Look through the records below for the line holding "0x11 only. -/". Write it out exactly, with each following line through the line holding "(0 < 2 ∧ memOk".

========================================

/-- The other clause: an illegal word. -/
theorem witness_StepRunsTheDecodedCommand_illegal :
    windowAligned reading.platform ∧
      arrives (offer (write .cmd 0x05) reading) (.regWrite (busAddr reading.platform .cmd) 64 0x05) [] ∧
      decode 0x05 = .illegal .unknownOpcode := ⟨rfl, ⟨_, rfl⟩, by decide⟩

theorem witness_IllegalWordEndsWithIllegalCmd :
    idleQuiet (loaded 4) ∧ decode 0x101 = .illegal .argNotZero ∧ decode 0x05 = .illegal .unknownOpcode ∧
      decode 0x10003 = .illegal .reservedNotZero := ⟨⟨rfl, rfl⟩, by decide⟩

theorem witness_RotationIsToTheRight : 63 ∈ [8, 19, 40, 63] ∧ 63 < 64 := by decide

theorem witness_QuarterRoundsAreLanes :
    [(0 : Fin 16), 4, 8, 12, 3, 7, 11, 15].Nodup ∧ [(0 : Fin 16), 4, 8, 12].Nodup ∧
      (15 : Fin 16) ∉ [(0 : Fin 16), 4, 8, 12] ∧
      ∀ j ∈ [(0 : Fin 16), 4, 8, 12], iota16[j] = (iota16.set 15 0)[j] := by decide

theorem witness_LittleEndianWords : 7 < 8 ∧ (upTo 8)[0 + 7]? = some 7 := by decide

theorem witness_PaddedTailBytes : (zeros 95).length ≤ 95 ∧ 95 < 96 := by decide

/-- The last rate word, the first capacity word, the longest tail. -/
theorem witness_BlockOperationEquations :
    (11 : Fin 16).val < 12 ∧ 12 ≤ (12 : Fin 16).val ∧ (zeros 95).length ≤ 95 := by decide

theorem witness_CapacityTakesNoDataBytes : 12 ≤ (12 : Fin 16).val ∧ 12 ≤ (15 : Fin 16).val := by decide

/-- A message with no rounds, so that its permutations cost nothing. -/
def cheap : MessageParams :=
  { skip := false, rounds := 0, key := testKey, nonce := testNonce, header := [], trailer := [] }

theorem witness_SealLengthLaw :
    (zeros 31).length < 32 ∧ openBytes cheap (sealBytes cheap [7]) = some [7] := by decide +kernel

/-- Empty data that is not skipped, data under SKIP_EMPTY_PHASE, and both outcomes of the comparison. -/
theorem witness_PhaseAndMessageEquations :
    (false = false ∨ ([] : List Byte) ≠ []) ∧ (true = false ∨ ([7] : List Byte) ≠ []) ∧
      (finalTag testKey 0 zeroSponge).length = 32 ∧ (zeros 32).length = 32 ∧ finalTag testKey 0 iota16 ≠ zeros 32 := by
  decide +kernel

/-- A platform that refuses address 0x11 only. -/
def holed : State := { State.reset with mem := cells 0x10 [1], platform := refusing ⟨0x11, 1, true, true⟩ }

theorem witness_DmaReadAnswersOrFaults :
    quiet holed = true ∧ holed.raced = [] ∧
      (0 < 1 ∧ ∀ j, j < 1 → memOk holed.platform .read (0x10 + j) = true) ∧
      (0 < 2 ∧ memOk holed.platform .read (0x11 + 0) = false ∧ ∀ i, i < 0 → memOk holed.platform .read (0x11 + i) = true) ∧
      (1 < 2 ∧ memOk holed.platform .read (0x10 + 1) = false ∧ ∀ i, i < 1 → memOk holed.platform .read (0x10 + i) = true) := by
  decide

theorem witness_DmaWriteLandsOrTears :
    quiet holed = true ∧ holed.raced = [] ∧ Memory.wf holed.mem = true ∧
      ([5] : List Byte) ≠ [] ∧ (∀ j, j < ([5] : List Byte).length → memOk holed.platform .write (0x10 + j) = true) ∧
      memOk holed.platform .write (0x11 + 0) = false ∧
      (1 < ([5, 6] : List Byte).length ∧ memOk holed.platform .write (0x10 + 1) = false ∧
        ∀ i, i < 1 → memOk holed.platform .write (0x10 + i) = true) := by
  decide

/-- A running write whose second byte is refused (k = 1), met by each event that cuts it short, and one begun at it (k = 0). -/
theorem witness_DmaWriteLandsOrTears_cut :
    let s : State := { holed with busy := true, running := some (.permute 2) }
    s.busy = true ∧ s.raced = [] ∧ Memory.wf s.mem = true ∧ ([5, 6] : List Byte) ≠ [] ∧ windowAligned s.platform ∧
      1 < ([5, 6] : List Byte).length ∧ (∀ j, j < 1 → memOk s.platform .write (0x10 + j) = true) ∧
      memOk s.platform .write (0x10 + 1) = false ∧ memOk s.platform .write (0x11 + 0) = false ∧ (1 : Word).getLsbD 0 = true ∧
      ({ s with inbox := [⟨.slot 0 false, .dmaStall⟩] } : State).inbox = [⟨.slot 0 false, .dmaStall⟩] ∧
      ({ s with inbox := [⟨.slot 0 true, write .ctrl 1⟩] } : State).inbox =
        [⟨.slot 0 true, .regWrite (busAddr s.platform .ctrl) 64 1⟩] := by
  refine ⟨rfl, rfl, by decide, by decide, rfl, by decide, by decide, by decide, by decide, by decide, rfl, rfl⟩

========================================

- **Answer area**
/-- A platform that refuses address 0x11 only. -/
def holed : State := { State.reset with mem := cells 0x10 [1], platform := refusing ⟨0x11, 1, true, true⟩ }

theorem witness_DmaReadAnswersOrFaults :
    quiet holed = true ∧ holed.raced = [] ∧
      (0 < 1 ∧ ∀ j, j < 1 → memOk holed.platform .read (0x10 + j) = true) ∧
      (0 < 2 ∧ memOk holed.platform .read (0x11 + 0) = false ∧ ∀ i, i < 0 → memOk holed.platform .read (0x11 + i) = true) ∧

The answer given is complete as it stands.